A pairplot can help in visualising and plotting pairwise relationships in a dataset.

In [None]:
for i in range(0, len(df.columns), 5):
    sns.pairplot(data=df, x_vars=df.columns[i:i+5], y_vars=['Outcome'])

It is clear that there are outliers present in the data (eg. in INSULIN, SKINTHICKNESS etc.)

The outliers will be removed using the help of IQR scores. 

In [None]:
# calculating IQR scores for each column
q1 = df.quantile(0.25)
q3 = df.quantile(0.75)
iqr = q3-q1
print(iqr)

We can use these calculated IQR scores to filter out the outliers.

In [None]:
df = df[~((df < (q1 - 1.5 * iqr)) |(df > (q3 + 1.5 * iqr))).any(axis=1)]
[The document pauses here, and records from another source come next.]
-- ==== Sys2Proof/Machine/Step.lean ====
section
/-! DEFINITION. One step of the machine: an interrupt entry, an idle step while sleeping, or one instruction
(00_scope.md R11, 60_exceptions.md R351, 70_reset_and_hazards.md R404). -/

namespace Sys2Proof.Machine

open Sys2Proof

/-- One step. The interrupt request is sampled once, before the fetch. -/
def step (s : State) : Host.Outcome State Fault Refusal :=
  if s.takesInterrupt then takeInterrupt s.sampled
  else if s.sleeping then .next s.sampled
  else
    match fetchInstr s.sampled with
    | .instr i => exec i s.sampled
    | .ends r => r

/-- The state with the instruction of `nbits` bits `w` placed where `step` fetches next (log 18). -/
def State.withFetchWord (s : State) (nbits w : Nat) : State :=
  placeInstruction s (BitVec.ofNat 32 (w % 2 ^ nbits))

end Sys2Proof.Machine
end

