-- ==== Sys2Proof/Tests/Slice0.lean ====
section
/-! SUPPORT. The model's own tests. Every expected word and value is copied from spec/ (95_test_vectors.md, the examples
of the instruction files) or written out from an encoding box of 30_encoding.md; none is the model's own answer. The
`witness` theorems show, for each statement with hypotheses, a concrete state and operands that meet them together. -/

namespace Sys2Proof.Tests

open Sys2Proof Sys2Proof.Machine

/-! ## Helpers -/

/-- A state with the registers of a list written. -/
def writeAll (s : State) : List (Reg × Word) → State
  | [] => s
  | p :: rest => writeAll (s.setReg p.1 p.2) rest

/-- Memory with the words of a list, each written as its four bytes from the high one. -/
def placeAll (m : Memory) : List (Word × Word) → Memory
  | [] => m
  | p :: rest => placeAll (m.placeWord .big p.1 p.2) rest

/-- The reset state at pc = 1000 with some registers and memory words. -/
def fresh (regs : List (Reg × Word)) (words : List (Word × Word)) : State :=
  { writeAll State.reset regs with pc := 0x1000#32, mem := placeAll [] words }

/-- The same with the other byte order. -/
def little (s : State) : State := { s with cfg := { s.cfg with endian := .little } }

/-- The vector table of 95_test_vectors.md part 2.8. -/
def vectors : List (Word × Word) :=
  [(0x80000004#32, 0x80000100#32), (0x80000008#32, 0x80000200#32), (0x80000010#32, 0x80000400#32),
    (0x80000014#32, 0x80000500#32), (0x80000018#32, 0x80000600#32), (0x84000008#32, 0x84000200#32),
    (0x84000014#32, 0x84000500#32)]

/-- A state with the vector table, a value of SR and some registers. -/
def sys (sr : Word) (regs : List (Reg × Word)) : State := { fresh regs vectors with sr := sr }

/-- One step on an instruction word. -/
def run (s : State) (w : Word) : Result := step (s.withFetchWord 32 w.toNat)

def isNext : Result → Bool
  | .next _ => true
  | .fault _ => false
  | .refused _ => false

def after (d : State) : Result → State
  | .next t => t
  | .fault _ => d
  | .refused _ => d

theorem next_of_isNext (r : Result) (d : State) (h : isNext r = true) : r = .next (after d r) := by
  cases r with
  | next t => rfl
  | fault f => exact absurd h (by simp [isNext])
  | refused f => exact absurd h (by simp [isNext])

/-- A register after one step. -/
def regAfter (s : State) (w : Word) (r : Reg) : Option Word :=
  match run s w with
  | .next t => some (t.reg r)
  | .fault _ => none
  | .refused _ => none

/-- The pc after one step. -/
def pcAfter (s : State) (w : Word) : Option Word :=
  match run s w with
  | .next t => some t.pc
  | .fault _ => none
  | .refused _ => none

/-- The eight bytes from 2000 after one step. -/
def bytesAfter (s : State) (w : Word) : List Nat :=
  match run s w with
  | .next t => [0, 1, 2, 3, 4, 5, 6, 7].map (fun k => (t.mem.byteAt (0x2000 + k)).toNat)
  | .fault _ => []
  | .refused _ => []

/-- SR, ESR, EPC, DSR, DPC and pc after one step. -/
def controlAfter (s : State) (w : Word) : List Nat :=
  match run s w with
  | .next t => [t.sr.toNat, t.esr.toNat, t.epc.toNat, t.dsr.toNat, t.dpc.toNat, t.pc.toNat]
  | .fault _ => []
  | .refused _ => []

/-- The refusal of one step. -/
def refusalOf (s : State) (w : Word) : Option Refusal :=
  match run s w with
  | .next _ => none
  | .fault _ => none
  | .refused r => some r

/-! ## Well-formedness: an ill-formed term for each check -/

theorem test_mulu_same_destination_refused : WellFormed (.mulu 3#5 3#5 1#5 2#5) = false := by decide
theorem test_rcr_index_three_refused : WellFormed (.rcr 1#5 3#5) = false := by decide
theorem test_wcr_index_thirty_one_refused : WellFormed (.wcr 1#5 31#5) = false := by decide
theorem test_cld_number_512_refused : WellFormed (.cld 1#5 0#3 512#10) = false := by decide
theorem test_cst_number_512_refused : WellFormed (.cst 1#5 0#3 512#10) = false := by decide
theorem test_boundaries_accepted :
    WellFormed (.mulu 0#5 0#5 1#5 2#5) = true ∧ WellFormed (.cld 1#5 0#3 511#10) = true ∧
      WellFormed (.wcr 1#5 6#5) = true := by decide

/-! ## Decoding: every constructor on a word of the spec -/

theorem test_decode_lhi_jumps :
    decode 0x24323456#32 = .ok (.lhi 1#5 0x123456#21) ∧ decode 0x143fedcc#32 = .ok (.j 1#5 0x1fedcc#21) ∧
      decode 0x000108f0#32 = .ok (.ja 0#5 1#5 0xf0#10) := by decide

theorem test_decode_branches_registers :
    decode 0x18411840#32 = .ok (.beq 1#5 2#5 0x40#10) ∧ decode 0x18410810#32 = .ok (.bne 1#5 2#5 0x10#10) ∧
      decode 0x18411080#32 = .ok (.blt 1#5 2#5 0x80#10) ∧ decode 0x18410010#32 = .ok (.bge 1#5 2#5 0x10#10) ∧
      decode 0x18413080#32 = .ok (.bltu 1#5 2#5 0x80#10) ∧ decode 0x18412010#32 = .ok (.bgeu 1#5 2#5 0x10#10) := by
  decide

theorem test_decode_branches_immediate :
    decode 0x10611840#32 = .ok (.beqi 1#5 3#5 0x40#10) ∧ decode 0x12010804#32 = .ok (.bnei 1#5 0x10#5 4#10) ∧
      decode 0x13e11080#32 = .ok (.blti 1#5 0x1f#5 0x80#10) ∧ decode 0x11e10004#32 = .ok (.bgei 1#5 0xf#5 4#10) ∧
      decode 0x13e13804#32 = .ok (.bequi 1#5 31#5 4#10) ∧ decode 0x12012804#32 = .ok (.bneui 1#5 16#5 4#10) ∧
      decode 0x13e13080#32 = .ok (.bltui 1#5 31#5 0x80#10) ∧ decode 0x12012004#32 = .ok (.bgeui 1#5 16#5 4#10) := by
  decide

theorem test_decode_arithmetic :
    decode 0x08410003#32 = .ok (.add 3#5 1#5 2#5) ∧ decode 0x00610334#32 = .ok (.addi 3#5 1#5 0x334#10) ∧
      decode 0x08418003#32 = .ok (.sub 3#5 1#5 2#5) ∧ decode 0x08414464#32 = .ok (.mulu 3#5 4#5 1#5 2#5) ∧
      decode 0x0841c403#32 = .ok .mul := by decide

theorem test_decode_comparison :
    decode 0x08415803#32 = .ok (.seq 3#5 1#5 2#5) ∧ decode 0x08414803#32 = .ok (.sne 3#5 1#5 2#5) ∧
      decode 0x08035001#32 = .ok (.slt 1#5 3#5 0#5) ∧ decode 0x08414003#32 = .ok (.sge 3#5 1#5 2#5) ∧
      decode 0x08e67005#32 = .ok (.sltu 5#5 6#5 7#5) ∧ decode 0x08416003#32 = .ok (.sgeu 3#5 1#5 2#5) := by decide

theorem test_decode_bitwise :
    decode 0x08410403#32 = .ok (.and 3#5 1#5 2#5) ∧ decode 0x08410803#32 = .ok (.or 3#5 1#5 2#5) ∧
      decode 0x08410c03#32 = .ok (.xor 3#5 1#5 2#5) ∧ decode 0x08418403#32 = .ok (.andn 3#5 1#5 2#5) ∧
      decode 0x302200f3#32 = .ok (.andi 1#5 2#5 0xf3#16) ∧ decode 0x5060f234#32 = .ok (.ori 3#5 0#5 0xf234#16) ∧
      decode 0x6022ff6a#32 = .ok (.xori 1#5 2#5 0xff6a#16) := by decide

theorem test_decode_shifts :
    decode 0x08411003#32 = .ok (.sll 3#5 1#5 2#5) ∧ decode 0x08412003#32 = .ok (.slr 3#5 1#5 2#5) ∧
      decode 0x08413003#32 = .ok (.sar 3#5 1#5 2#5) ∧ decode 0x00611005#32 = .ok (.slli 3#5 1#5 5#5) ∧
      decode 0x00612008#32 = .ok (.slri 3#5 1#5 8#5) ∧ decode 0x00613007#32 = .ok (.sari 3#5 1#5 7#5) := by decide

theorem test_decode_loads :
    decode 0x28411803#32 = .ok (.lr8 3#5 1#5 2#5) ∧ decode 0x28413803#32 = .ok (.lr8u 3#5 1#5 2#5) ∧
      decode 0x28410803#32 = .ok (.lr16 3#5 1#5 2#5) ∧ decode 0x28412803#32 = .ok (.lr16u 3#5 1#5 2#5) ∧
      decode 0x28410003#32 = .ok (.lr32 3#5 1#5 2#5) ∧ decode 0x28414803#32 = .ok (.lx16 3#5 1#5 2#5) ∧
      decode 0x28416803#32 = .ok (.lx16u 3#5 1#5 2#5) ∧ decode 0x28414003#32 = .ok (.lx32 3#5 1#5 2#5) ∧
      decode 0x20611bf0#32 = .ok (.ld8 3#5 1#5 0x3f0#10) ∧ decode 0x20613bf0#32 = .ok (.ld8u 3#5 1#5 0x3f0#10) ∧
      decode 0x20610808#32 = .ok (.ld16 3#5 1#5 8#10) ∧ decode 0x20612bf0#32 = .ok (.ld16u 3#5 1#5 0x3f0#10) ∧
      decode 0x20610004#32 = .ok (.ld32 3#5 1#5 4#10) := by decide

theorem test_decode_stores :
    decode 0x28411c03#32 = .ok (.sr8 3#5 1#5 2#5) ∧ decode 0x28410c03#32 = .ok (.sr16 3#5 1#5 2#5) ∧
      decode 0x28410403#32 = .ok (.sr32 3#5 1#5 2#5) ∧ decode 0x28414c03#32 = .ok (.sx16 3#5 1#5 2#5) ∧
      decode 0x28414403#32 = .ok (.sx32 3#5 1#5 2#5) ∧ decode 0x20611ff0#32 = .ok (.sd8 3#5 1#5 0x3f0#10) ∧
      decode 0x20610ff0#32 = .ok (.sd16 3#5 1#5 0x3f0#10) ∧ decode 0x206107f8#32 = .ok (.sd32 3#5 1#5 0x3f8#10) := by
  decide

theorem test_decode_misc :
    decode 0x08222403#32 = .ok (.mvz 3#5 2#5 1#5) ∧ decode 0x08223403#32 = .ok (.mvnz 3#5 2#5 1#5) ∧
      decode 0x00615000#32 = .ok (.csb 3#5 1#5) ∧ decode 0x00616000#32 = .ok (.brev 3#5 1#5) ∧
      decode 0x20613c01#32 = .ok (.swap 3#5 1#5 1#10) := by decide

theorem test_decode_system :
    decode 0x64800005#32 = .ok (.trap 4#5 5#10) ∧ decode 0x64004c00#32 = .ok .sbrk ∧
      decode 0x64000400#32 = .ok .rte ∧ decode 0x64000c00#32 = .ok .sleep ∧
      decode 0x64401001#32 = .ok (.rcr 2#5 1#5) ∧ decode 0x64401402#32 = .ok (.wcr 2#5 2#5) ∧
      decode 0x64202000#32 = .ok (.cld 1#5 0#3 0#10) ∧ decode 0x642325ff#32 = .ok (.cst 1#5 3#3 0x1ff#10) ∧
      decode 0x00223400#32 = .ok (.itlb 1#4 2#5) ∧ decode 0x00222400#32 = .ok (.dtlb 1#4 2#5) ∧
      decode 0x00221400#32 = .ok (.icache 1#4 2#5 0#10) ∧ decode 0x00220400#32 = .ok (.dcache 1#4 2#5 0#10) := by
  decide

/-- One instruction of each layout of R109, its cells written out bit by bit: OP1, bits 25:21, bits 20:16, and so on. -/
theorem test_decode_layouts :
    decode 0b000010_00010_00001_100000_00000_00011#32 = .ok (.sub 3#5 1#5 2#5) ∧
      decode 0b000010_00010_00001_010001_00100_00011#32 = .ok (.mulu 4#5 3#5 1#5 2#5) ∧
      decode 0b000000_00011_00001_001100_00000_11111#32 = .ok (.sari 3#5 1#5 31#5) ∧
      decode 0b000100_10000_00001_001110_0000000100#32 = .ok (.bequi 1#5 16#5 4#10) ∧
      decode 0b011000_00001_00010_1111111101101010#32 = .ok (.xori 1#5 2#5 0xff6a#16) ∧
      decode 0b011001_00001_00_011_001001_0111111111#32 = .ok (.cst 1#5 3#3 511#10) ∧
      decode 0b000000_0_1010_00010_001101_0000000000#32 = .ok (.itlb 10#4 2#5) ∧
      decode 0b000000_0_1010_00010_000001_1000000000#32 = .ok (.dcache 10#4 2#5 512#10) := by decide

/-- Reserved encodings (95_test_vectors.md part 2.8) and fields that must be zero (R111). -/
theorem test_decode_rejects :
    decode 0xffffffff#32 = .error .unassigned ∧ decode 0x04000000#32 = .error .unassigned ∧
      decode 0x00000c00#32 = .error .unassigned ∧ decode 0x08008c00#32 = .error .unassigned ∧
      decode 0x18000400#32 = .error .unassigned ∧ decode 0x20001000#32 = .error .unassigned ∧
      decode 0x28005800#32 = .error .unassigned ∧ decode 0x64001800#32 = .error .unassigned ∧
      decode 0x00611025#32 = .error .mustBeZero ∧ decode 0x64282000#32 = .error .mustBeZero ∧
      decode 0x02223400#32 = .error .mustBeZeroPrivileged := by decide

/-- The interface's decoder: the opcode-table bits of LHI, and an encoding with no instruction. -/
theorem test_decodeTableWord :
    decodeTableWord 32 0x24323456 = some (.lhi 1#5 0x123456#21) ∧ decodeTableWord 32 0xfc000000 = none := by decide

/-! ## One step of each instruction (95_test_vectors.md parts 1 and 2) -/

theorem test_lhi_jumps :
    regAfter (fresh [(1#5, 5#32)] []) 0x243fffff#32 1#5 = some 0xfffff800#32 ∧
      regAfter (fresh [] []) 0x241fffff#32 0#5 = some 0#32 ∧
      pcAfter { fresh [] [] with pc := 0x8a90#32 } 0x143fedcc#32 = some 0x41c4#32 ∧
      regAfter { fresh [] [] with pc := 0x8a90#32 } 0x143fedcc#32 1#5 = some 0x8a94#32 ∧
      pcAfter (fresh [(1#5, 0x56ac8#32)] []) 0x000108f0#32 = some 0x56bc8#32 ∧
      pcAfter (fresh [(2#5, 0x2000#32)] []) 0x00420800#32 = some 0x2000#32 ∧
      regAfter (fresh [(2#5, 0x2000#32)] []) 0x00420800#32 2#5 = some 0x1004#32 := by decide

def branchRegs : List (Reg × Word) := [(1#5, 0x80000000#32), (2#5, 1#32)]

theorem test_branches_registers :
    pcAfter (fresh branchRegs []) 0x18411810#32 = some 0x1004#32 ∧
      pcAfter (fresh branchRegs []) 0x18410810#32 = some 0x1044#32 ∧
      pcAfter (fresh branchRegs []) 0x18411010#32 = some 0x1044#32 ∧
      pcAfter (fresh branchRegs []) 0x18410010#32 = some 0x1004#32 ∧
      pcAfter (fresh branchRegs []) 0x18413010#32 = some 0x1004#32 ∧
      pcAfter (fresh branchRegs []) 0x18412010#32 = some 0x1044#32 ∧
      pcAfter (fresh [] []) 0x18001a00#32 = some 0x804#32 := by decide

theorem test_branches_immediate :
    pcAfter (fresh [(1#5, 0xfffffff0#32)] []) 0x12011804#32 = some 0x1014#32 ∧
      pcAfter (fresh [(1#5, 0xffffffef#32)] []) 0x12010804#32 = some 0x1014#32 ∧
      pcAfter (fresh [(1#5, 0xffffffef#32)] []) 0x12011004#32 = some 0x1014#32 ∧
      pcAfter (fresh [(1#5, 0xffffffef#32)] []) 0x12010004#32 = some 0x1004#32 ∧
      pcAfter (fresh [(1#5, 0xfffffff0#32)] []) 0x12013804#32 = some 0x1004#32 ∧
      pcAfter (fresh [(1#5, 0xfffffff0#32)] []) 0x12012804#32 = some 0x1014#32 ∧
      pcAfter (fresh [(1#5, 0x1e#32)] []) 0x13e13004#32 = some 0x1014#32 ∧
      pcAfter (fresh [(1#5, 0x1e#32)] []) 0x13e12004#32 = some 0x1004#32 := by decide

def operands1 : List (Reg × Word) := [(1#5, 0xa213#32), (2#5, 0xff451bc0#32)]

theorem test_arithmetic :
    regAfter (fresh operands1 []) 0x08410003#32 3#5 = some 0xff45bdd3#32 ∧
      regAfter (fresh operands1 []) 0x00610334#32 3#5 = some 0xa147#32 ∧
      regAfter (fresh operands1 []) 0x08418003#32 3#5 = some 0x00bb8653#32 ∧
      regAfter (fresh operands1 []) 0x08414464#32 3#5 = some 0xa19c#32 ∧
      regAfter (fresh operands1 []) 0x08414464#32 4#5 = some 0xadb08f40#32 ∧
      refusalOf (fresh operands1 []) 0x08414463#32 = some .muluSameDestination ∧
      refusalOf (fresh operands1 []) 0x0841c403#32 = some .mulNoDescription := by decide

theorem test_mulu_destinations_are_sources :
    regAfter (fresh [(1#5, 0x12345678#32), (2#5, 0x9abcdef0#32)] []) 0x08414422#32 1#5 = some 0x0b00ea4e#32 ∧
      regAfter (fresh [(1#5, 0x12345678#32), (2#5, 0x9abcdef0#32)] []) 0x08414422#32 2#5 = some 0x242d2080#32 := by
  decide

def compareRegs : List (Reg × Word) := [(1#5, 0x80000000#32), (2#5, 0x7fffffff#32), (3#5, 0xdeadbeef#32)]

theorem test_comparison :
    regAfter (fresh compareRegs []) 0x08415803#32 3#5 = some 0#32 ∧
      regAfter (fresh compareRegs []) 0x08414803#32 3#5 = some 1#32 ∧
      regAfter (fresh compareRegs []) 0x08415003#32 3#5 = some 1#32 ∧
      regAfter (fresh compareRegs []) 0x08414003#32 3#5 = some 0#32 ∧
      regAfter (fresh compareRegs []) 0x08417003#32 3#5 = some 0#32 ∧
      regAfter (fresh compareRegs []) 0x08416003#32 3#5 = some 1#32 := by decide

def operands2 : List (Reg × Word) := [(1#5, 0x12345678#32), (2#5, 0xff451bc0#32)]

theorem test_bitwise :
    regAfter (fresh operands2 []) 0x08410403#32 3#5 = some 0x12041240#32 ∧
      regAfter (fresh operands2 []) 0x08410803#32 3#5 = some 0xff755ff8#32 ∧
      regAfter (fresh operands2 []) 0x08410c03#32 3#5 = some 0xed714db8#32 ∧
      regAfter (fresh operands2 []) 0x08418403#32 3#5 = some 0x00304438#32 ∧
      regAfter (fresh operands2 []) 0x302200f3#32 1#5 = some 0xc0#32 ∧
      regAfter (fresh operands2 []) 0x5060f234#32 3#5 = some 0xfffff234#32 ∧
      regAfter (fresh operands2 []) 0x6022ff6a#32 1#5 = some 0x00bae4aa#32 := by decide

def shiftRegs : List (Reg × Word) := [(1#5, 0x80000001#32), (2#5, 0x21#32)]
# plotting the pairplots again
for i in range(0, len(df.columns), 5):
    sns.pairplot(data = df, x_vars = df.columns[i:i+5], y_vars = ['Outcome'])

Now that the dataset looks much cleaner, we can build our model.

## K-Nearest Neighbour

To create the model, the data will be split into two sets.

> Training set - 90%

> Testing set - 10%

In [None]:
outcome = df['Outcome']
features = df.drop('Outcome',axis=1)

# splitting the data into training and testing sets
features_train,features_test,labels_train,labels_test = train_test_split(features,outcome,test_size = 0.1)

# creating the classifier
clf = KNeighborsClassifier()
clf.fit(features_train,labels_train)

pred = clf.predict(features_test)

print("Accuracy =", accuracy_score(pred, labels_test)*100, "%")